To do this, the employer must in particular:

- Set up a declarative statement, on a monthly basis, signed by the supervisor and validated by the human resources department, along with a possibility to warn the hierarchy in the event of difficulty, and of requesting an interview from the human resources department (Cass. soc., 8 September 2016, n°14-26256).

- Run a control of the number of days or half-days worked by the employees working in days per year and raise during the annual interview the questions of organization and workload of the employees as well as the amplitude of their working days (Cass. soc., 23 January 2019, n°17-22148).

- Ensure that the employees working according to a days-per-year scheme comply with the mandatory daily and weekly resting periods and comply with the provisions of the collective bargaining agreement designed to protect the health and safety of employees working in days per year (Cass. soc., 19 December 2018, n°17-18725).

That being said, the case law has recently added that the employer must not control the planning of employees with a working time in days per year (Cass. soc., 27 March 2019, n°17-31715), who must indeed benefit from a sufficient autonomy in scheduling their work.

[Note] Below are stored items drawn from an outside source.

-- ==== Sys2Proof/Machine/Vector.lean ====
section
/-! DEFINITION. Vector instructions, opcodes 0x50 to 0x6D (R154 to R166), with their stream operands (R172 to R174). -/

namespace Sys2Proof.Machine

/-! ### Stream operands -/

/-- A v operand: its position, register, element type there, whether it is written, whether a stream is allowed (R172). -/
structure VOp where
  pos : Nat
  v   : VReg
  ety : ETy
  out : Bool
  ok  : Bool
  deriving DecidableEq, Repr

/-- What an instruction computes from n elements: its commit, and the elements of D (`none` leaves one unwritten). -/
structure VRes where
  c   : Commit := {}
  dst : List (Option Nat) := []
  deriving DecidableEq, Repr

/-- The v operand of source B, if it is one. -/
def OpV.vop (b : OpV) (ety : ETy) (ok : Bool) : List VOp :=
  match b with
  | .v r => [⟨2, r, ety, false, ok⟩]
  | _ => []

/-- The checks of R172 in position order. -/
def streamCheck (r : Run) (ops : List VOp) (s : State) (go : Act) : Act :=
  match ops with
  | [] => go
  | o :: ops =>
    match r.t.stream o.v with
    | none => streamCheck r ops s go
    | some x =>
      if x.st = .faulted then faultedStream r o.v x s
      else if o.ok ∧ x.st = .armed ∧ x.out = o.out ∧ x.ety = o.ety then streamCheck r ops s go
      else illegalOp o.pos (vSpecN o.v)

/-- The bound operands with their streams. -/
def boundOps (t : Thread) (ops : List VOp) : List (VOp × Stream) :=
  ops.filterMap fun o => (t.stream o.v).map fun x => (o, x)

def Stream.left (x : Stream) (e : Nat) : Nat := min e (x.total - x.pos)

/-- Element j of a v operand: the j-th held element of an input stream, else of the register. -/
def Thread.vel (t : Thread) (w : Nat) (v : VReg) (j : Nat) : Nat :=
  match t.stream v with
  | some x => ((x.held[j]?).map (·.val.toNat)).getD 0
  | none => velem w (t.rv v) j

/-- Pop n elements of an input stream (R173). -/
def State.pop (s : State) (k : Key) (v : VReg) (n : Nat) : State :=
  match (s.thr k).stream v with
  | some x => (s.setStream k v (some { x with pos := x.pos + n, held := x.held.drop n })).kick k v
  | none => s

/-- Push n elements to an output stream (R173); an element with no value is counted and not written. -/
def State.push (s : State) (k : Key) (v : VReg) (n : Nat) (xs : List (Option Nat)) : State :=
  match (s.thr k).stream v with
  | some x =>
    let els := (xs.take n).mapIdx fun j y => (⟨x.pos + j, BitVec.ofNat 32 (y.getD 0), y.isSome, none⟩ : SEl)
    (s.setStream k v (some { x with pos := x.pos + n, held := x.held ++ els })).kick k v
  | none => s

/-- STREAM_FAULT of a pop whose elements include a faulted one; executed again, the instruction has the element fetched again
(R178). -/
def popFault (r : Run) (ins : List (VOp × Stream)) (n : Nat) (need : List (Fin 8 × Bool × Nat)) (s : State) : Option Act :=
  ins.findSome? fun p => ((p.2.held.take n).findSome? (·.fault)).map fun f =>
    if p.2.told then
      let y := { p.2 with held := p.2.held.takeWhile (·.fault.isNone), told := false }
      .wait (.beats need) 0 ((s.setStream r.k p.1.v (some y)).kick r.k p.1.v)
    else .trapIn .streamFault (sfVal f) (s.setStream r.k p.1.v (some { p.2 with told := true }))

/-- An instruction of E elements with v operands in position order (R172, R173): the streams agree on n, the beats have
arrived and fit, then `f n` is committed, with the pops and the push. -/
def withStreams (r : Run) (e : Nat) (ops : List VOp) (s : State) (f : Nat → VRes) : Act :=
  streamCheck r ops s (
    let bs := boundOps r.t ops
    let order := bs.filter (·.1.pos != 0) ++ bs.filter (·.1.pos == 0)
    let n := match order with
      | [] => e
      | p :: _ => p.2.left e
    match order, order.find? fun p => p.2.left e != n with
    | p :: _, some q => .trap .streamMismatch (wordOf (vSpecN p.1.v * 256 + vSpecN q.1.v))
    | _, _ =>
      if !bs.isEmpty && n == 0 then .done {} s
      else
        let ins := bs.filter fun p => !p.1.out
        let need := bs.map fun p => (hiOf p.1.v, p.1.out, n)
        match popFault r ins n need s with
        | some a => a
        | none =>
          if bs.any fun p => !p.2.ready p.1.out n then .wait (.beats need) 0 s
          else
            let res := f n
            let regs := dedup (ins.map (·.1.v.val))
            let s := regs.foldl (fun s v => s.pop r.k (vhi ⟨v % 8, Nat.mod_lt _ (by decide)⟩) n) s
            let outs := bs.filter (·.1.out)
            let s := outs.foldl (fun s p => s.push r.k p.1.v n res.dst) s
            .done { res.c with extra := 320 * (regs.length + outs.length) } s)

/-- Results put into a v register, unless it is an output stream. -/
def Thread.vput (t : Thread) (w : Nat) (d : VReg) (xs : List (Option Nat)) (c : Commit) : Commit :=
  match t.stream d with
  | some _ => c
  | none => { c with v := [(d, vmerge w (t.rv d) xs)] }

/-! ### Element-wise instructions (R158) -/

/-- The elements e < n that are active. -/
def vact (lanes : BitVec 64) (w n e : Nat) : Bool := decide (e < n) && laneOn lanes w e

/-- Element-wise results: the flags of all active elements at once, two turns for a subnormal (R155, R156). -/
def elemwise (r : Run) (gd : Guard) (w : Nat) (d : VReg) (f : Nat → Num.Res) (n : Nat) : VRes :=
  let rs := (List.range (elems w)).map fun e => if vact (r.t.lanes gd) w n e then some (f e) else none
  let xs := rs.map (·.map (·.r))
  let all := rs.filterMap id
  ⟨r.t.vput w d xs { flags := unionF all, forf := if anySub all then 2 else 0 }, xs⟩

/-- The charge of an instruction by its type (R157). -/
def euOf (x : FpX) (fp int : Nat) : Nat := if x.ty.isInt then int else fp

/-- An instruction on A and B. -/
def vec2 (i : Instr) (gd : Guard) (x : FpX) (eu : Nat) (d a : VReg) (b : OpV) (tyB : ETy)
    (f : Num.Env → Nat → Nat → Num.Res) (s : State) : Host.Outcome State Fault Refusal :=
  issueV i gd eu (fun r s =>
    let w := x.ty.bits
    let env := r.t.env x
    withStreams r (elems w) ([⟨0, d, x.ty, true, true⟩, ⟨1, a, x.ty, false, true⟩] ++ OpV.vop b tyB true) s
      (elemwise r gd w d fun e => f env (r.t.vel w a e) (match b with
        | .v v => r.t.vel w v e
        | _ => OpV.elem r.t w b 0 e))) s

/-- An instruction on A. -/
def vec1 (i : Instr) (gd : Guard) (x : FpX) (eu : Nat) (d a : VReg) (f : Num.Env → Nat → Num.Res) (s : State) :
    Host.Outcome State Fault Refusal :=
  issueV i gd eu (fun r s =>
    let w := x.ty.bits
    let env := r.t.env x
    withStreams r (elems w) [⟨0, d, x.ty, true, true⟩, ⟨1, a, x.ty, false, true⟩] s
      (elemwise r gd w d fun e => f env (r.t.vel w a e))) s

/-- An FP or integer result by type. -/
def byType (x : FpX) (fp : Num.Res) (int : Int) : Num.Res :=
  if x.ty.isInt then plainRes (Num.finInt x.ty.bits x.sat int) else fp

def execVadd (gd : Guard) (x : FpX) (d a : VReg) (b : OpV) (s : State) : Host.Outcome State Fault Refusal :=
  vec2 (.vadd gd x d a b) gd x (euOf x 128 96) d a b x.ty
    (fun env p q => byType x (Num.fadd x.ty env p q) (Num.sgn x.ty.bits p + Num.sgn x.ty.bits q)) s

def execVsub (gd : Guard) (x : FpX) (d a : VReg) (b : OpV) (s : State) : Host.Outcome State Fault Refusal :=
  vec2 (.vsub gd x d a b) gd x (euOf x 128 96) d a b x.ty
    (fun env p q => byType x (Num.fsub x.ty env p q) (Num.sgn x.ty.bits p - Num.sgn x.ty.bits q)) s

def execVmul (gd : Guard) (x : FpX) (d a : VReg) (b : OpV) (s : State) : Host.Outcome State Fault Refusal :=
  vec2 (.vmul gd x d a b) gd x (euOf x 128 96) d a b x.ty
    (fun env p q => byType x (Num.fmul x.ty env p q) (Num.sgn x.ty.bits p * Num.sgn x.ty.bits q)) s

def execVfma (gd : Guard) (x : FpX) (d a : VReg) (b : OpV) (c : VReg) (s : State) : Host.Outcome State Fault Refusal :=
  issueV (.vfma gd x d a b c) gd (euOf x 160 96) (fun r s =>
    let w := x.ty.bits
    let env := r.t.env x
    withStreams r (elems w) ([⟨0, d, x.ty, true, true⟩, ⟨1, a, x.ty, false, true⟩] ++ OpV.vop b x.ty true ++
        [⟨3, c, x.ty, false, true⟩]) s
      (elemwise r gd w d fun e =>
        let p := r.t.vel w a e
        let q := match b with
          | .v v => r.t.vel w v e
          | _ => OpV.elem r.t w b 0 e
        let z := r.t.vel w c e
        byType x (Num.ffma x.ty env p q z) (Num.sgn w p * Num.sgn w q + Num.sgn w z))) s

/-- Integer minimum or maximum of w-bit elements, signed or unsigned. -/
def intMinMax (w : Nat) (mx u : Bool) (p q : Nat) : Nat :=
  let le := if u then decide (p ≤ q) else decide (Num.sgn w p ≤ Num.sgn w q)
  let ge := if u then decide (p ≥ q) else decide (Num.sgn w p ≥ Num.sgn w q)
  if (if mx then ge else le) then p else q

def execVmin (gd : Guard) (u : Bool) (x : FpX) (d a : VReg) (b : OpV) (s : State) : Host.Outcome State Fault Refusal :=
  vec2 (.vmin gd u x d a b) gd x (euOf x 128 96) d a b x.ty
    (fun env p q => if x.ty.isInt then plainRes (intMinMax x.ty.bits false u p q) else Num.fminmax x.ty env false p q) s

def execVmax (gd : Guard) (u : Bool) (x : FpX) (d a : VReg) (b : OpV) (s : State) : Host.Outcome State Fault Refusal :=
  vec2 (.vmax gd u x d a b) gd x (euOf x 128 96) d a b x.ty
    (fun env p q => if x.ty.isInt then plainRes (intMinMax x.ty.bits true u p q) else Num.fminmax x.ty env true p q) s

/-- The sign bit of a w-bit element. -/
def signBit (w : Nat) : Nat := 2 ^ (w - 1)

def execVabs (gd : Guard) (x : FpX) (d a : VReg) (s : State) : Host.Outcome State Fault Refusal :=
  vec1 (.vabs gd x d a) gd x (euOf x 128 96) d a
    (fun _ p => if x.ty.isInt then plainRes (Num.finInt x.ty.bits x.sat (Num.sgn x.ty.bits p).natAbs)
      else plainRes (p % signBit x.ty.bits)) s

def execVneg (gd : Guard) (x : FpX) (d a : VReg) (s : State) : Host.Outcome State Fault Refusal :=
  vec1 (.vneg gd x d a) gd x (euOf x 128 96) d a
    (fun _ p => if x.ty.isInt then plainRes (Num.finInt x.ty.bits x.sat (-(Num.sgn x.ty.bits p)))
      else plainRes (p ^^^ signBit x.ty.bits)) s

In the same time, the CJEU, to which the Spanish Tribunal Supremo referred a question, has just rendered a decision in which it makes a very strong reminder of the obligations to monitor its employees' workload by the employer (CJEU, 14 May 2019, C-55/18 Federación de Servicios de Comisiones Obreras (CCOO) / Deutsche Bank SAE). Based on the Charter of Fundamental Rights of the EU, and the European working time directive, the Court declares that those rules preclude national laws that, do not require employers to set up an "objective, reliable and accessible system enabling the duration of time worked each day by each worker to be measured", such processes being fundamental as far as the rights to health and rest of the employees are concerned.

Some see in this decision a step back to a clock-in system. As far as France is concerned, one can also see here a mere – although very firm – reminder of principles already set out by the L&E Section of the French Highest Court since 2011 with a series of nullification of working time schemes in days per year in several Nation-wide CBAs (Cass. soc. 29 juin 2011, n°09-71107), following decisions of the European Committee of Social Rights in 2004 and 2010.

These successive decisions make no less complex the use of days-per-year schemes and continue to promise many requests for payment of overtime by employees at the occasion of their Court claims against their dismissal ... or when the rigor of the law creates a deadweight effect.

It is therefore highly recommended to remain very cautious in the use and implementation of days-per-year schemes!